CANCELLED: Preparation, Structure and Properties of the Nano-Reinforced Thermal Conductive Rubber Composites

In this paper, the concept of nano-reinforcing thermal conductive filler was put forward for the first time. According to the new strategy of nano-reinforcement and thermal conduction, preparation, structure and properties of novel nano-sized thermal conductive fillers such as nano-zinc oxide (ZnO) and nano-alumina (Al₂O₃) filled ethylene propylene diene monomer (EPDM) composites were investigated, on purpose of extending the serving time of rubber products. The experimental results indicated that the rubber composites by employing nano-reinforcing thermal conductive fillers performed well in both thermal conductivity and mechanical properties.

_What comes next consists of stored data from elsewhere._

/-! `linkAsk` asks the LE for a frame without turn. -/

@[simp] theorem State.linkAsk_pending (s : State) (i : SlotId) (k : NoTurn) : (s.linkAsk i k).pending = s.pending := rfl
@[simp] theorem State.linkAsk_resetLow (s : State) (i : SlotId) (k : NoTurn) : (s.linkAsk i k).resetLow = s.resetLow := rfl
@[simp] theorem State.linkAsk_inputs (s : State) (i : SlotId) (k : NoTurn) : (s.linkAsk i k).inputs = s.inputs := rfl
@[simp] theorem State.linkAsk_slots (s : State) (i : SlotId) (k : NoTurn) : (s.linkAsk i k).slots = s.slots := rfl
@[simp] theorem State.linkAsk_ae (s : State) (i : SlotId) (k : NoTurn) : (s.linkAsk i k).ae = s.ae := rfl
@[simp] theorem State.linkAsk_cu (s : State) (i : SlotId) (k : NoTurn) : (s.linkAsk i k).cu = s.cu := rfl
@[simp] theorem State.linkAsk_eu (s : State) (i : SlotId) (k : NoTurn) : (s.linkAsk i k).eu = s.eu := rfl
@[simp] theorem State.linkAsk_wu (s : State) (i : SlotId) (k : NoTurn) : (s.linkAsk i k).wu = s.wu := rfl
@[simp] theorem State.linkAsk_hp (s : State) (i : SlotId) (k : NoTurn) : (s.linkAsk i k).hp = s.hp := rfl
@[simp] theorem State.linkAsk_freeIndex (s : State) (i : SlotId) (k : NoTurn) : (s.linkAsk i k).freeIndex = s.freeIndex := rfl

/-! `joinTail` moves a slot to the tail of the grant order list. -/

@[simp] theorem State.joinTail_pending (s : State) (i : SlotId) : (s.joinTail i).pending = s.pending := rfl
@[simp] theorem State.joinTail_resetLow (s : State) (i : SlotId) : (s.joinTail i).resetLow = s.resetLow := rfl
@[simp] theorem State.joinTail_inputs (s : State) (i : SlotId) : (s.joinTail i).inputs = s.inputs := rfl
@[simp] theorem State.joinTail_slots (s : State) (i : SlotId) : (s.joinTail i).slots = s.slots := rfl
@[simp] theorem State.joinTail_links (s : State) (i : SlotId) : (s.joinTail i).links = s.links := rfl
@[simp] theorem State.joinTail_cu (s : State) (i : SlotId) : (s.joinTail i).cu = s.cu := rfl
@[simp] theorem State.joinTail_eu (s : State) (i : SlotId) : (s.joinTail i).eu = s.eu := rfl
@[simp] theorem State.joinTail_wu (s : State) (i : SlotId) : (s.joinTail i).wu = s.wu := rfl
@[simp] theorem State.joinTail_hp (s : State) (i : SlotId) : (s.joinTail i).hp = s.hp := rfl
@[simp] theorem State.joinTail_freeIndex (s : State) (i : SlotId) : (s.joinTail i).freeIndex = s.freeIndex := rfl

/-! `judgeNotice` updates the victims' outcomes. -/

@[simp] theorem State.judgeNotice_pending (s : State) (i : SlotId) (n : Notice) (c : Nat) : (s.judgeNotice i n c).pending = s.pending := rfl
@[simp] theorem State.judgeNotice_resetLow (s : State) (i : SlotId) (n : Notice) (c : Nat) : (s.judgeNotice i n c).resetLow = s.resetLow := rfl
@[simp] theorem State.judgeNotice_inputs (s : State) (i : SlotId) (n : Notice) (c : Nat) : (s.judgeNotice i n c).inputs = s.inputs := rfl
@[simp] theorem State.judgeNotice_slots (s : State) (i : SlotId) (n : Notice) (c : Nat) : (s.judgeNotice i n c).slots = s.slots := rfl
@[simp] theorem State.judgeNotice_links (s : State) (i : SlotId) (n : Notice) (c : Nat) : (s.judgeNotice i n c).links = s.links := rfl
@[simp] theorem State.judgeNotice_cu (s : State) (i : SlotId) (n : Notice) (c : Nat) : (s.judgeNotice i n c).cu = s.cu := rfl
@[simp] theorem State.judgeNotice_eu (s : State) (i : SlotId) (n : Notice) (c : Nat) : (s.judgeNotice i n c).eu = s.eu := rfl
@[simp] theorem State.judgeNotice_wu (s : State) (i : SlotId) (n : Notice) (c : Nat) : (s.judgeNotice i n c).wu = s.wu := rfl
@[simp] theorem State.judgeNotice_hp (s : State) (i : SlotId) (n : Notice) (c : Nat) : (s.judgeNotice i n c).hp = s.hp := rfl
@[simp] theorem State.judgeNotice_freeIndex (s : State) (i : SlotId) (n : Notice) (c : Nat) : (s.judgeNotice i n c).freeIndex = s.freeIndex := rfl

/-! `sampled` records the levels of one sample. -/

@[simp] theorem SlotRec.sampled_state (r : SlotRec) (presN pg fltN : Option Bool) :
    (r.sampled presN pg fltN).state = r.state := rfl
@[simp] theorem SlotRec.sampled_cause (r : SlotRec) (presN pg fltN : Option Bool) :
    (r.sampled presN pg fltN).cause = r.cause := rfl
@[simp] theorem SlotRec.sampled_strikes (r : SlotRec) (presN pg fltN : Option Bool) :
    (r.sampled presN pg fltN).strikes = r.strikes := rfl
@[simp] theorem SlotRec.sampled_en (r : SlotRec) (presN pg fltN : Option Bool) :
    (r.sampled presN pg fltN).en = r.en := rfl
@[simp] theorem SlotRec.sampled_current (r : SlotRec) (presN pg fltN : Option Bool) :
    (r.sampled presN pg fltN).current = r.current := rfl
@[simp] theorem SlotRec.sampled_arriving (r : SlotRec) (presN pg fltN : Option Bool) :
    (r.sampled presN pg fltN).arriving = r.arriving := rfl
@[simp] theorem SlotRec.sampled_restated (r : SlotRec) (presN pg fltN : Option Bool) :
    (r.sampled presN pg fltN).restated = r.restated := rfl
@[simp] theorem SlotRec.sampled_granted (r : SlotRec) (presN pg fltN : Option Bool) :
    (r.sampled presN pg fltN).granted = r.granted := rfl
@[simp] theorem SlotRec.sampled_effClass (r : SlotRec) (presN pg fltN : Option Bool) :
    (r.sampled presN pg fltN).effClass = r.effClass := rfl
@[simp] theorem SlotRec.sampled_timers (r : SlotRec) (presN pg fltN : Option Bool) :
    (r.sampled presN pg fltN).timers = r.timers := rfl
@[simp] theorem SlotRec.sampled_offered (r : SlotRec) (presN pg fltN : Option Bool) :
    (r.sampled presN pg fltN).offered = r.offered := rfl
@[simp] theorem SlotRec.sampled_reduction (r : SlotRec) (presN pg fltN : Option Bool) :
    (r.sampled presN pg fltN).reduction = r.reduction := rfl
@[simp] theorem SlotRec.sampled_owed (r : SlotRec) (presN pg fltN : Option Bool) :
    (r.sampled presN pg fltN).owed = r.owed := rfl
@[simp] theorem SlotRec.sampled_watch (r : SlotRec) (presN pg fltN : Option Bool) :
    (r.sampled presN pg fltN).watch = r.watch := rfl
@[simp] theorem SlotRec.sampled_outbox (r : SlotRec) (presN pg fltN : Option Bool) :
    (r.sampled presN pg fltN).outbox = r.outbox := rfl
@[simp] theorem SlotRec.sampled_mapRequests (r : SlotRec) (presN pg fltN : Option Bool) :
    (r.sampled presN pg fltN).mapRequests = r.mapRequests := rfl

/-! The fields an update does change. -/

@[simp] theorem State.modSlot_slots (s : State) (i : SlotId) (f : SlotRec → SlotRec) :
    (s.modSlot i f).slots = updateAt s.slots i f := rfl
@[simp] theorem State.modLink_links (s : State) (i : SlotId) (f : LinkRec → LinkRec) :
    (s.modLink i f).links = updateAt s.links i f := rfl
@[simp] theorem State.modEntry_entries (s : State) (i : SlotId) (f : AeSlot → AeSlot) :
    (s.modEntry i f).ae.slots = updateAt s.ae.slots i f := rfl
@[simp] theorem State.event_eu (s : State) (k : EventKind) (i : Option SlotId) (a b : Nat) :
    (s.event k i a b).eu = s.eu.append k i (byteOf a) (BitVec.ofNat 16 b) := rfl
@[simp] theorem State.elapse_queue (s : State) : s.elapse.eu.queue = s.eu.queue := rfl
@[simp] theorem State.elapse_nextSeq (s : State) : s.elapse.eu.nextSeq = s.eu.nextSeq := rfl
@[simp] theorem State.elapse_intStatus (s : State) : s.elapse.eu.intStatus = s.eu.intStatus := rfl
@[simp] theorem State.elapse_intEnable (s : State) : s.elapse.eu.intEnable = s.eu.intEnable := rfl
@[simp] theorem State.elapse_freeIndex (s : State) : s.elapse.freeIndex = s.freeIndex + 1 := rfl

/-! The account's other fields where one entry changes. -/

@[simp] theorem State.modEntry_budget (s : State) (i : SlotId) (f : AeSlot → AeSlot) :
    (s.modEntry i f).ae.budget = s.ae.budget := rfl
@[simp] theorem State.modEntry_reserve (s : State) (i : SlotId) (f : AeSlot → AeSlot) :
    (s.modEntry i f).ae.reserve = s.ae.reserve := rfl
@[simp] theorem State.modEntry_derated (s : State) (i : SlotId) (f : AeSlot → AeSlot) :
    (s.modEntry i f).ae.derated = s.ae.derated := rfl
@[simp] theorem State.modEntry_derateN (s : State) (i : SlotId) (f : AeSlot → AeSlot) :
    (s.modEntry i f).ae.derateN = s.ae.derateN := rfl
@[simp] theorem State.modEntry_hold (s : State) (i : SlotId) (f : AeSlot → AeSlot) :
    (s.modEntry i f).ae.hold = s.ae.hold := rfl
@[simp] theorem State.modEntry_excess (s : State) (i : SlotId) (f : AeSlot → AeSlot) :
    (s.modEntry i f).ae.excess = s.ae.excess := rfl
@[simp] theorem State.modEntry_entryOrder (s : State) (i : SlotId) (f : AeSlot → AeSlot) :
    (s.modEntry i f).ae.entryOrder = s.ae.entryOrder := rfl
@[simp] theorem State.modEntry_grantOrder (s : State) (i : SlotId) (f : AeSlot → AeSlot) :
    (s.modEntry i f).ae.grantOrder = s.ae.grantOrder := rfl
@[simp] theorem State.modEntry_reclaim (s : State) (i : SlotId) (f : AeSlot → AeSlot) :
    (s.modEntry i f).ae.reclaim = s.ae.reclaim := rfl
@[simp] theorem State.modEntry_resyncActive (s : State) (i : SlotId) (f : AeSlot → AeSlot) :
    (s.modEntry i f).ae.resyncActive = s.ae.resyncActive := rfl
@[simp] theorem State.modEntry_resyncPowered (s : State) (i : SlotId) (f : AeSlot → AeSlot) :
    (s.modEntry i f).ae.resyncPowered = s.ae.resyncPowered := rfl

end Sys2Proof.Machine
end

For improving the dispersion of nano thermal conductive fillers, in-situ modification with the silane coupling agent Bis-(3-triethoxy silylpropyl)-tetrasulfide (Si69) was carried out during compounding process. As a result of the enhanced interfacial interaction between rubber matrix and the nano fillers and the mechanical properties (especially dynamic mechanical properties) of the nano-reinfocing thermal conductive filled composites were improved obviously, without influencing the thermal conductivity obviously. By comparing to the traditional reinforcing fillers, such as carbon black N330 and nano silica, in-situ modified nano-ZnO and nano-Al₂O₃ filled composites exhibit excellent performance in mechanical (static and dynamic) properties as well as much better thermal conductivity. Similar experimental results and conclusions were able to be obtained in the nano-Al₂O₃ filled natural rubber (NR) system, as well as the good abrasion resistance. In general, our work indicated that nano-ZnO and nano-Al₂O₃, as the novel nano-reinforcing thermal conductive fillers, endowed the rubber composites good reinforcement, low heat build-up and excellent thermal conductivity, which seemed more suitable to be applied in the rubber products serving in dynamic conditions, with the longer expected service life.